その頃になると厚い雨雲は途切れ途切れになり、空にはわずかな晴れ間が覗いていた。
囚人護送船が旧東京港フェリー埠頭に接岸して間もなく、深雪たちゴーストは武装した看守によって下船を促された。手首や首を《護送具》で繋がれたゴースト達は、今のところはみな大人しく列を作って、ぞろぞろと桟橋を渡っていく。

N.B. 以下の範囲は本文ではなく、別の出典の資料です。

-- ==== Sys2Proof/Machine/Operands.lean ====
section
/-!
DEFINITION. How a word issues: the checks before issue in their order (R245, R63, R238), the waits and traps of its sources and
destinations (R12, R13, R154), the pops of queues (R217), and what every issued word does besides its own effect (metering,
closing an Instar region, the program counter, the loop-end step, reconvergence and parting).
-/
namespace Sys2Proof.Machine

/-- Why a word does not take effect: it traps, or its unit waits, with what the wait itself has changed. -/
inductive Stop where
  | trap (t : TrapInfo)
  /-- A trap with what the word has changed all the same (R174, R291). -/
  | trapIn (t : TrapInfo) (s : State)
  | wait (k : WaitKind) (keep : Option State)

/-- A vector source field: the register and its disposition, true for EMPTY_SOURCE (R64). -/
structure Src where
  r : VNum
  trap : Bool
  deriving DecidableEq, Repr

/-- What the checks before issue and the shared effects need to know of a word. -/
structure Form where
  /-- Vector sources in the order a, b, d (R64). -/
  srcs : List Src := []
  /-- Vector sources that the word's own effect reads, in lanes of its own choice. -/
  own : List Src := []
  /-- Vector destinations written in the participating lanes. -/
  dsts : List VNum := []
  /-- Vector registers named without being read or written through the shared path. -/
  named : List VNum := []
  /-- k registers read. -/
  ks : List KNum := []
  /-- The further legality of step 4 under GMODE, for words that read ET (R67, R110), or for MMA (R156). -/
  mode : Half → Bool := fun _ => true
  /-- The further condition of step 3 on the team (R281, R320). -/
  team : Team → Bool := fun _ => true
  /-- Sources are read, and destinations written, in every active lane, whatever the guard. -/
  allActive : Bool := false
  /-- The word closes an Instar region (R379). -/
  closes : Bool := false
  /-- The word sets the program counters itself. -/
  jumps : Bool := false
  /-- The word merges sub-gangs into the unit's (R231). -/
  merges : Bool := false
  /-- The sidecar executes the word (R30, R88), and a gang does. -/
  sidecar : Bool := false
  gang : Bool := true
  /-- Words that follow and that a comparator names with this one: an INV's routine (R177). -/
  routine : Nat := 0

/-- What a word sees when it issues. -/
structure Ctx where
  u : Issuer
  t : Team
  g : Gang
  pc : Addr
  word : Half
  /-- The active lanes, and the participating ones (R68). -/
  active : Half
  part : Half
  /-- Source values, by source and lane. -/
  vals : List (List Word)

/-- Source `j` in a lane. -/
def Ctx.src (c : Ctx) (j l : Nat) : Word := rowGet 0 (rowGet [] c.vals j) l
/-- A k register of the party. -/
def Ctx.k (c : Ctx) (r : KNum) : Word := if c.u.gang = 16 then rowGet 0 c.t.side.k r.toNat else c.g.kreg r
/-- The element type in force. -/
def Ctx.et (c : Ctx) : ElemType := (gmEt c.g.gmode).getD .i8

/-! ### Checks -/

/-- The first stop of a list of checks. -/
def firstStop : List (Option Stop) → Option Stop
  | [] => none
  | some x :: _ => some x
  | none :: t => firstStop t

/-- ILLEGAL_INSTRUCTION with the word and the step of R63 (R369). -/
def illegalAt (word : Half) (step : Nat) : TrapInfo :=
  { cause := .illegalInstruction, detail := BitVec.ofNat 64 (word.toNat + step * 2 ^ 32) }
/-- ILLEGAL_MODE with the word and a GMODE value (R369). -/
def illegalModeOf (word gm : Half) : TrapInfo :=
  { cause := .illegalMode, detail := BitVec.ofNat 64 (word.toNat + gm.toNat * 2 ^ 32) }

/-- A stop where a condition fails. -/
def need (ok : Bool) (x : Stop) : Option Stop := if ok then none else some x

/-- A comparator is enabled and matches an address (R245). -/
def Gang.comparatorAt (g : Gang) (i : Nat) (pc : Addr) : Bool :=
  (g.comparator i).getLsbD 0 && (g.comparator i).extractLsb' 2 46 = pc.extractLsb' 2 46 && pc.extractLsb' 48 16 = 0#16
/-- The number of the enabled comparator that matches a word or one of the `n` words after it, the lowest first (R177, R245). -/
def Gang.comparatorHit (g : Gang) (pc : Addr) (n : Nat) : Option Nat :=
  (upTo 4).find? (fun i => (upTo (n + 1)).any (fun j => g.comparatorAt i (pc + BitVec.ofNat 64 (4 * j))))

/-- The trap of a comparator (R245, R369). -/
def comparatorStop (g : Gang) (slices : BitVec 8) (pc : Addr) (n : Nat) : Option Stop :=
  if g.skipCmp &&& slices ≠ 0#8 then none
  else (g.comparatorHit pc n).map (fun i =>
    .trap { cause := .breakpoint, detail := BitVec.ofNat 64 (i * 2 ^ 32), cmp := true })

/-- A register field names a sidecar queue (R11). -/
def isQueue (gm : Half) (r : VNum) : Bool := gmQmap gm && 60 ≤ r.toNat
/-- The queue that a register field names. -/
def queueOf (r : VNum) : BitVec 2 := r.extractLsb' 0 2

/-- Steps 3 to 5 of R63 for a gang's word. -/
def formStop (f : Form) (t : Team) (g : Gang) (word : Half) : Option Stop :=
  let regs := f.srcs.map (·.r) ++ f.own.map (·.r) ++ f.dsts ++ f.named
  firstStop [
    need (regs.all (fun r => decide (r.toNat < t.vregs) || isQueue g.gmode r) && f.team t) (.trap (illegalAt word 3)),
    need (f.mode g.gmode && f.dsts.all (fun r => !isQueue g.gmode r)) (.trap (illegalModeOf word g.gmode)),
    ((f.srcs ++ f.own).find? (fun x => isQueue g.gmode x.r && !t.side.present)).map (fun x =>
      .trap { cause := .queueUnmapped, detail := BitVec.ofNat 64 (queueOf x.r).toNat })]

/-- The unit is whole: it holds every slice of the gang that has not exited (R222). -/
def Gang.whole (g : Gang) (slices : BitVec 8) : Bool := g.live &&& ~~~ slices = 0#8

/-- The innermost open level, when the unit stands at its last word and a slice of it at the level's return depth (R238). -/
def Gang.loopEnd (g : Gang) (slices : BitVec 8) (pc : Addr) : Option LoopLevel :=
  match g.levels with
  | [] => none
  | x :: _ =>
    if x.stop = pc && (upTo 8).any (fun i => slices.getLsbD i && (g.slice i).ret.length = x.depth) then some x else none

/-- The conditions of the second item of R238 for a level: the unit is whole, and each slice is at the reconvergence depth that the level
recorded. -/
def Gang.levelOk (g : Gang) (slices : BitVec 8) (x : LoopLevel) : Bool :=
  g.whole slices && (upTo 8).all (fun i => !slices.getLsbD i || (g.slice i).stack.length = rowGet 0 x.rdepth i)

/-- CONVERGENCE reporting the active mask (R369: no member mask is in use). -/
def convergence : TrapInfo := { cause := .convergence }

/-- All ones: the PRODPC of a parity error (R392). -/
def parityPc : Word := ~~~ 0#64

/-- The conditions of R238 at the issue of the last word of a body. -/
def loopStop (g : Gang) (slices : BitVec 8) (pc : Addr) (word : Half) : Option Stop :=
  match g.loopEnd slices pc with
  | none => none
  | some x =>
    if 0x02 ≤ (opOf word).toNat && (opOf word).toNat ≤ 0x0E then some (.trap { cause := .loopBuffer })
    else firstStop [
      need (g.levelOk slices x) (.trap convergence),
      need (!g.lcbad.getLsbD x.lc) (.trap { cause := .poison, detail := BitVec.ofNat 64 (64 + x.lc), prodpc := parityPc })]

/-- A register that an instruction writes waits for its producer in the lanes it would write (R13). -/
def owedStop (g : Gang) (dsts : List VNum) (lanes : Half) : Option Stop :=
  (dsts.find? (fun r => (lanesOf lanes).any (fun l => ((g.lane l).vreg r).owed.isSome))).map (fun r =>
    .wait (.register r) none)

/-- A register is one of the nine that an MMA of the gang, still in its plane passes, has been given (R154). -/
def Team.mmaReads (t : Team) (gang : Nat) (cycle : Nat) (r : VNum) : Bool :=
  t.mmas.any (fun m => m.gang = gang && decide (cycle < m.passEnd) && decide (m.areg.toNat ≤ r.toNat) && decide (r.toNat ≤ m.areg.toNat + 8))

/-- A register that an MMA in its passes still reads is not written (R154). -/
def operandStop (t : Team) (gang cycle : Nat) (dsts : List VNum) (lanes : Half) : Option Stop :=
  if lanes = 0#32 then none
  else (dsts.find? (fun r => t.mmaReads gang cycle r)).map (fun r => .wait (.operands r) none)

/-- A k register with a parity error traps its reader (R392). -/
def kStop (bad : Half) (ks : List KNum) : Option Stop :=
  (ks.find? (fun k => bad.getLsbD k.toNat)).map (fun k =>
    .trap { cause := .poison, detail := BitVec.ofNat 64 (64 + k.toNat), prodpc := parityPc })

/-- The trap of poisoned lanes of a register: POISON with the producer, or STAMPED_ACCESS for fault code 5 (R307, R370). -/
def poisonTrap (g : Gang) (r : VNum) (m : Half) : TrapInfo :=
  let x := (g.lane (lowLane m)).vreg r
  if x.bad then { cause := .poison, lanes := some m, detail := BitVec.ofNat 64 r.toNat, prodpc := parityPc }
  else if x.pcode = 5#8 then { cause := .stampedAccess, lanes := some m, detail := 5#64 }
  else { cause := .poison, lanes := some m, detail := BitVec.ofNat 64 r.toNat, prodpc := x.ppc }

/-- Reading a vector register in lanes, by the table of R12: an empty register with no producer first, then one whose producer
is outstanding, then a poisoned one (assumption 9: DEDUCED). -/
def readStop (g : Gang) (x : Src) (lanes : Half) : Option Stop :=
  let reg := fun l => (g.lane l).vreg x.r
  let empty := maskOf (fun l => lanes.getLsbD l && !(reg l).full)
  let orphan := maskOf (fun l => lanes.getLsbD l && !(reg l).full && (reg l).owed.isNone)
  let bad := maskOf (fun l => lanes.getLsbD l && ((reg l).poison || (reg l).bad))
  let d := BitVec.ofNat 64 x.r.toNat
  if x.trap then
    firstStop [need (empty = 0#32) (.trap { cause := .emptySource, lanes := some empty, detail := d }),
               need (bad = 0#32) (.trap (poisonTrap g x.r bad))]
  else
    firstStop [need (orphan = 0#32) (.trap { cause := .orphanWait, lanes := some orphan, detail := d }),
               need (empty = 0#32) (.wait (.register x.r) none),
               need (bad = 0#32) (.trap (poisonTrap g x.r bad))]

/-- The values of a register in all lanes. -/
def Gang.column (g : Gang) (r : VNum) : List Word := (upTo 32).map (fun l => ((g.lane l).vreg r).val)

/-- Removing the oldest entry of a queue for a sub-gang, in the order in which sub-gangs blocked (R217): the sub-gang keeps its place
until its word has all its sources. -/
def Team.pop (t : Team) (q : BitVec 2) (who : Nat) : Option (List Word × Team) :=
  let x := t.queue q
  match x.entries with
  | [] => none
  | e :: rest =>
    if x.blocked.headD who = who then some (e, { t with queues := rowPut {} t.queues q.toNat { x with entries := rest } }) else none

/-- Reading the sources in order: values, the team after the pops, and whether there was one. A word blocks with nothing
removed (assumption 10: DEDUCED). -/
def readSrcs (g : Gang) (who : Nat) (lanes : Half) : List Src → Team → Except Stop (List (List Word) × Team × Bool)
  | [], t => .ok ([], t, false)
  | x :: xs, t =>
    if isQueue g.gmode x.r then
      match t.pop (queueOf x.r) who with
      | none => .error (.wait (.queue (queueOf x.r)) none)
      | some (e, t') =>
        match readSrcs g who lanes xs t' with
        | .error e => .error e
        | .ok (vs, t'', _) => .ok (e :: vs, t'', true)
    else
      match readStop g x lanes with
      | some st => .error st
      | none =>
        match readSrcs g who lanes xs t with
        | .error e => .error e
        | .ok (vs, t', p) => .ok (g.column x.r :: vs, t', p)

/-! ### Writing registers (R13, R155, R380) -/

/-- A write of a vector register in some lane: the dirty set, and the reuse latch where it holds the register. -/
def Gang.touchV (g : Gang) (r : VNum) : Gang :=
  let dirty := g.instar.vdirty ||| (1#64 <<< r.toNat)
  { g with
    latch := (match g.latch with
      | some a => if a.toNat ≤ r.toNat && r.toNat ≤ a.toNat + 8 then none else some a
      | none => none)
    instar := { g.instar with
      vdirty := dirty
      rewindable := g.instar.rewindable && dirty &&& g.instar.vmask = 0#64 } }

/-- A vector register written in lanes: FULL, poison cleared (R13). -/
def Gang.writeV (g : Gang) (r : VNum) (lanes : Half) (f : Nat → Word) : Gang :=
  if lanes = 0#32 then g
  else (g.modLanes lanes (fun l x => x.setV r { val := f l })).touchV r

/-- A predicate written in lanes. -/
def Gang.writeP (g : Gang) (p : PNum) (lanes : Half) (f : Nat → Bool) : Gang :=
  g.modLanes lanes (fun l x => x.setP p (f l))

/-- A k register written (R16). -/
def Gang.writeK (g : Gang) (k : KNum) (w : Word) : Gang :=
  let dirty := g.instar.kdirty ||| (1#32 <<< k.toNat)
  { g with
    k := rowPut 0 g.k k.toNat w
    kbad := g.kbad &&& ~~~ (1#32 <<< k.toNat)
    instar := { g.instar with
      kdirty := dirty
      rewindable := g.instar.rewindable && dirty &&& g.instar.kmask = 0#32 } }

/-- A k register of the issuing party written. -/
def State.writeK (s : State) (u : Issuer) (k : KNum) (w : Word) : State :=
  if u.gang = 16 then
    s.modTeam u.team (fun t => { t with side := { t.side with
      k := rowPut 0 t.side.k k.toNat w, kbad := t.side.kbad &&& ~~~ (1#32 <<< k.toNat) } })
  else s.modGang u.team u.gang (fun g => g.writeK k w)

/-- A vector register of the issuing gang written. -/
def State.writeV (s : State) (u : Issuer) (r : VNum) (lanes : Half) (f : Nat → Word) : State :=
  s.modGang u.team u.gang (fun g => g.writeV r lanes f)

/-- A predicate of the issuing gang written. -/
def State.writeP (s : State) (u : Issuer) (p : PNum) (lanes : Half) (f : Nat → Bool) : State :=
  s.modGang u.team u.gang (fun g => g.writeP p lanes f)

/-- A source that a word reads itself: the values, and the state after a pop, which closes an Instar region (R217). -/
def readOwn (c : Ctx) (x : Src) (lanes : Half) (s : State) : Except Stop (List Word × State) :=
  if isQueue c.g.gmode x.r then
    match (s.team c.u.team).pop (queueOf x.r) (c.u.gang * 8 + (c.g.slice (lowSlice c.u.slices)).sub) with
    | none => .error (.wait (.queue (queueOf x.r)) none)
    | some (e, t) =>
      .ok (e, (s.modTeam c.u.team (fun _ => t.unblock c.u.gang (c.g.slice (lowSlice c.u.slices)).sub)).modGang c.u.team c.u.gang (fun g =>
        { g with instar := { g.instar with rewindable := false } }))
  else
    match readStop c.g x lanes with
    | some st => .error st
    | none => .ok (c.g.column x.r, s)

/-! ### Reconvergence and parting (R225, R228) -/

/-- The check of R225, repeated while it applies: the stack holds no more entries than the fuel. -/
def Slice.reconverge : Nat → Slice → Slice
  | 0, x => x
  | n + 1, x =>
    match x.stack with
    | [] => x
    | e :: rest =>
      if e.ra ≠ some x.pc then x
      else
        let rc := match rest with
          | [] => none
          | r :: _ => r.ra
        Slice.reconverge n (if e.pc ≠ e.ra then { x with stack := rest, pc := e.pc.getD 0, m := e.mask &&& ~~~ x.x, rc := rc }
                            else { x with stack := rest, m := e.mask &&& ~~~ x.x, rc := rc })

/-- The slices of the unit after a word: each checks for reconvergence, and those whose PCs differ part, each sub-gang named by
its lowest slice (R228). -/
def Gang.part (g : Gang) (slices : BitVec 8) : Gang :=
  let g := g.modSlices slices (fun _ x => if x.exited then x else Slice.reconverge (x.stack.length + 1) x)
  g.modSlices slices (fun i x =>
    if x.exited then x
    else { x with sub := ((upTo 8).filter (fun j =>
      slices.getLsbD j && !(g.slice j).exited && (g.slice j).pc = (g.slice i).pc)).headD i })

中には女のゴースト達も大勢いるようだ。制服を着た学生から主婦と思しき私服の中年女性、スーツ姿のOLなどさまざまで、年齢も子供から老人まであらゆる世代がいる。おそらく男のゴーストとは別の区画に収監されていたのだろう。
(思ったより、たくさんいるんだな……)
船内にいた時は暗くてよく分からなかったが、男女合わせると数百人に上るのではないか。ゴーストの表情もさまざまで、不機嫌そうに顔をしかめている者もいれば、不安そうに周囲を見回している者、今にも泣きだしそうな者もいる。いずれにせよ、この状況を喜んで受け入れている者は皆無だった。
とにもかくにもここをやり過ごし、東京に入らなければならない。無事に収監されなければ、家族の安否を知ることもできないのだ。深雪もまた流れに身を任せ、目立つことのないよう大人しく歩いてゆく。

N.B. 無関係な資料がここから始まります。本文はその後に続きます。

-- ==== Sys2Proof/Machine/Convert.lean ====
section
/-!
DEFINITION. Conversions and scaling (R129 to R133): CVT, PACK, UNPK, QNT, RND, CLASS and SCALB.
-/
namespace Sys2Proof.Machine

/-- The number of parts of a conversion: the ratio of the counts (R77, R129). -/
def partsOf (src dst : ElemType) : Nat := max src.count dst.count / min src.count dst.count

/-- The part lies below the ratio; that every type is legal goes before (R77). -/
def partLegal (src : ElemType) (part : BitVec 3) (t : ElemType) : Bool := part.toNat < partsOf src t

/-- A conversion of a lane: part `p`; `keep` gives the other sub-elements of a narrow destination (R129). -/
def convertLane (src dst : ElemType) (md : Modes) (p : Nat) (a keep : Word) : Word × Causes :=
  let n := min src.count dst.count
  if src.count ≤ dst.count then
    subMap dst (fun i =>
      if p * n ≤ i && i < p * n + n then convert src dst md (subGet src.width a (i - p * n)) else (subGet dst.width keep i, noCause))
  else
    subMap dst (fun i => convert src dst md (subGet src.width a (p * n + i)))

/-- CVT (R129). -/
def execCvt (src : ElemType) (d a : VNum) (wa : Bool) (s : State) : Host.Outcome State Fault Refusal :=
  laneWord (.cvt src d a wa) [⟨a, wa⟩] d anyType (fun t md v => convertLane src t md 0 (v 0) 0#64) s
/-- PACK (R129): the sub-elements outside the part are unchanged. -/
def execPack (src : ElemType) (d a : VNum) (part : BitVec 3) (wa : Bool) (s : State) : Host.Outcome State Fault Refusal :=
  laneWord (.pack src d a part wa) [⟨a, wa⟩, ⟨d, false⟩] d (partLegal src part)
    (fun t md v => convertLane src t md part.toNat (v 0) (v 1)) s
/-- UNPK (R129). -/
def execUnpk (src : ElemType) (d a : VNum) (part : BitVec 3) (wa : Bool) (s : State) : Host.Outcome State Fault Refusal :=
  laneWord (.unpk src d a part wa) [⟨a, wa⟩] d (partLegal src part)
    (fun t md v => convertLane src t md part.toNat (v 0) 0#64) s

/-- The length of a block. -/
def BlockLen.size : Sys2Proof.BlockLen → Nat
  | .l16 => 16 | .l32 => 32 | .l64 => 64

/-- The consecutive registers from a first one. -/
def regRange (r : VNum) (n : Nat) : List VNum := (upTo n).map (fun i => r + BitVec.ofNat 6 i)

/-- M ≤ 127 · 2^s for M = m · 2^e. -/
def scaleFits (m : Nat) (e s : Int) : Bool :=
  if e ≤ s then m ≤ 127 * 2 ^ (s - e).toNat else m * 2 ^ (e - s).toNat ≤ 127

/-- The least integer `s` from a start with M ≤ 127 · 2^s. -/
def leastScale (m : Nat) (e : Int) : Nat → Int → Int
  | 0, s => s
  | n + 1, s => if scaleFits m e s then s else leastScale m e n (s + 1)

/-- The scale of a block: its exponent (R130). Below `bitLen m + e − 7` no scale fits, and two above it one does. -/
def blockScale (m : Nat) (e : Int) : Int :=
  if m = 0 then 0
  else
    let s := leastScale m e 3 (e + bitLen m - 7)
    if s < -127 then -127 else s

/-- A finite value at least as great in magnitude. -/
def magLe (m1 : Nat) (e1 : Int) (m2 : Nat) (e2 : Int) : Bool := (exactSum false m2 e2 true m1 e1).1 ≥ 0

/-- The greatest magnitude of values that are finite. -/
def greatest (xs : List FVal) : Nat × Int :=
  xs.foldl (fun b x =>
    match x with
    | .fin _ m e => if magLe m e b.1 b.2 then b else (m, e)
    | _ => b) (0, 0)

/-- One block quantised: scale code, bytes, causes (R130). -/
def quantBlock (rm : BitVec 2) (xs : List FVal) : Nat × List Nat × Causes :=
  if xs.any (fun x => match x with
      | .fin _ _ _ => false
      | _ => true) then (255, xs.map (fun _ => 0), cInvalid)
  else
    let g := greatest xs
    let sc := blockScale g.1 g.2
    let rs := xs.map (fun x =>
      match x with
      | .fin n m e =>
        let r := roundInt rm n m (e - sc)
        let y : Int := if 127 < r.1 then 127 else if r.1 < -127 then -127 else r.1
        (intBits 8 y, r.2 || y ≠ r.1)
      | _ => (0, false))
    ((sc + 127).toNat, rs.map (·.1), if rs.any (·.2) then cInexact else noCause)

/-- QNT of a lane: the 64 elements in order give nine registers and the causes (R130). -/
def quantLane (t : ElemType) (md : Modes) (len : Nat) (regs : List Word) : List Word × Causes :=
  let xs := (upTo 64).map (fun k => widen t md.ftz (subGet 16 (rowGet 0 regs (k / 4)) (k % 4)))
  let blocks := (upTo (64 / len)).map (fun q => quantBlock md.rm ((xs.drop (q * len)).take len))
  let bytes := blocks.foldr (fun b acc => b.2.1 ++ acc) []
  ((upTo 8).map (fun r => packWord 8 ((bytes.drop (8 * r)).take 8)) ++ [packWord 8 (blocks.map (·.1))],
   blocks.foldl (fun c b => c ||| b.2.2) noCause)

/-- Registers `d` to `d + 8` written from a list, in the participating lanes. -/
def State.writeNine (s : State) (c : Ctx) (d : VNum) (f : Nat → List Word) : State :=
  (upTo 9).foldl (fun s i => s.writeV c.u (d + BitVec.ofNat 6 i) c.part (fun l => rowGet 0 (f l) i)) s

/-- QNT (R130): each register of the source ranges that names a queue under QMAP pops its own entry (assumption 44: DEDUCED). -/
def execQnt (l : BlockLen) (d a b : VNum) (wa wb : Bool) (s : State) : Host.Outcome State Fault Refusal :=
  issue (.qnt l d a b wa wb)
    { srcs := (regRange a 8).map (fun r => ⟨r, wa⟩) ++ (regRange b 8).map (fun r => ⟨r, wb⟩), dsts := regRange d 9,
      mode := readsEt (fun t => t = .f16 || t = .bf16) } (fun c s =>
    let res := fun lane => quantLane c.et c.modes (BlockLen.size l) ((upTo 16).map (fun j => c.src j lane))
    .ok ((s.writeNine c d (fun lane => (res lane).1)).raise c.u.team c.u.gang c.pc c.part (fun lane => (res lane).2))) s

/-- The rounding mode of an RND, and whether it logs INEXACT (R131). -/
def rndMode (m : RndMode) (rm : BitVec 2) : BitVec 2 × Bool :=
  match m with
  | .floor => (2#2, false)
  | .ceil => (3#2, false)
  | .trunc => (1#2, false)
  | .rint => (rm, true)

/-- RND of a sub-element: the value rounded to an integral one of the same format. -/
def opRnd (m : RndMode) (t : ElemType) (md : Modes) (a : Nat) : Nat × Causes :=
  let x := widen t md.ftz a
  match nanOf t [x] with
  | some r => r
  | none =>
    match x with
    | .fin n mant e =>
      let mode := rndMode m md.rm
      let r := roundAt mode.1 n mant e 0
      if r.1 = 0 then (signBit t n, if r.2 && mode.2 then cInexact else noCause)
      else ((roundTo t md n r.1 0).1, if r.2 && mode.2 then cInexact else noCause)
    | _ => (a, noCause)

/-- RND (R131). -/
def execRnd (m : RndMode) (d a : VNum) (wa : Bool) (s : State) : Host.Outcome State Fault Refusal :=
  laneWord (.rnd m d a wa) [⟨a, wa⟩] d bigFloat (sub1 (opRnd m)) s

/-- CLASS of a sub-element: the bits as they are stored (R132). -/
def opClass (t : ElemType) (_ : Modes) (a : Nat) : Nat × Causes :=
  let k : Nat := match widen t false a with
    | .nan n f => if signalling t (.nan n f) then 8 else 9
    | .inf n => if n then 0 else 7
    | .fin n m _ =>
      if m = 0 then (if n then 3 else 4)
      else if m < 2 ^ fracBits t then (if n then 2 else 5)
      else if n then 1 else 6
  (2 ^ k, noCause)

/-- CLASS (R132). -/
def execClassf (d a : VNum) (wa : Bool) (s : State) : Host.Outcome State Fault Refusal :=
  laneWord (.classf d a wa) [⟨a, wa⟩] d bigFloat (sub1 opClass) s

/-- The integer type of a float type's width (R133). -/
def sameWidthInt (t : ElemType) : ElemType :=
  match t with
  | .f64 => .i64
  | .f32 => .i32
  | _ => .i16

/-- An exponent kept within a range beyond which every format overflows or rounds to the same tiny result. -/
def clampExp (x : Int) : Int := if 5000 < x then 5000 else if x < -5000 then -5000 else x

/-- SCALB of a sub-element (R133). -/
def opScalb (t : ElemType) (md : Modes) (a b : Nat) : Nat × Causes :=
  let x := widen t md.ftz a
  match nanOf t [x] with
  | some r => r
  | none =>
    match x with
    | .fin n m e => if m = 0 then (signBit t n, noCause) else roundTo t md n m (e + clampExp (intOf (sameWidthInt t) b))
    | _ => (a, noCause)

/-- SCALB (R133). -/
def execScalb (d a b : VNum) (wa wb : Bool) (s : State) : Host.Outcome State Fault Refusal :=
  laneWord (.scalb d a b wa wb) (srcsAB a b wa wb) d bigFloat (sub2 opScalb) s

end Sys2Proof.Machine
end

桟橋にはすでに船内にいた看守と同じような装備をした黒づくめの男達が目を光らせて、こちらを睨んでいた。黒いアーマーの背中には『東京警視庁』という文字が見える。黒いヘッドマスクで顔を覆ったその姿は、無言であるせいか、ことさらに迫力がある。
ゴースト認定を受けたとはいえ、囚人護送船で運ばれてきた者の多くは一般人だ。みな言葉には出さないが、その黒づくめの男たちを怖れ、視線を合わせないようにしているのが分かる。収監される前からこの待遇ならば、《監獄都市東京》の中ではいったいどんなひどい扱いをされるのだろうか。誰もが暗澹たる心境でいることだろう。
ところがその時、ターミナル施設のほうから思わぬ喧噪が聞こえてきた。
「うちで働きませんかー!?」
「従業員を募集してまーす!!」
エントランスから一斉に大きな掛け声が聞こえてくる。そちらに視線を向けると、手書きの派手な看板や幟、垂れ幕がいくつも目に入る。中でも目立つのは人員募集の赤い文字だ。大勢の人間が我も我もと大声を張り上げ、こちらに向かって手を振っている。
「何だありゃ……?」
「人員募集って……何かの勧誘か?」
その予想外の平和的かつエネルギッシュな光景に、下船したばかりのゴーストたちはみな呆気にとられてしまう。深雪も少しばかり驚いたものの、次の瞬間には「なるほど」と納得していた。
(この光景、どこかで見たことがあるぞ……)
そう、新学期によく目にする部活動やサークルによる新入生の勧誘だ。《監獄都市》となった東京は《関東大外殻》という隔壁に囲まれ、外部との接触がいちじるしく制限されている。人の流入も限られているため、こういった場所で人員争奪戦が繰り広げられているのだ。
「なんか……聞いてたイメージと違うッスねー」
「……本当に賑やかだなあ。大学や高校の入学式を思い出すよ」
深雪の後ろを歩いていた久藤と田中が思わずといった調子でつぶやいた。
「な……何だよ、心配させやがって……!」
安堵した様子の稲葉に、河原も「モロびびってたもんな、あんた」と頬を緩めながら答える。並んでいる他のゴースト達からも、どこかほっとした空気を感じる。深雪も張り詰めていた緊張の糸が一瞬、緩みそうになる。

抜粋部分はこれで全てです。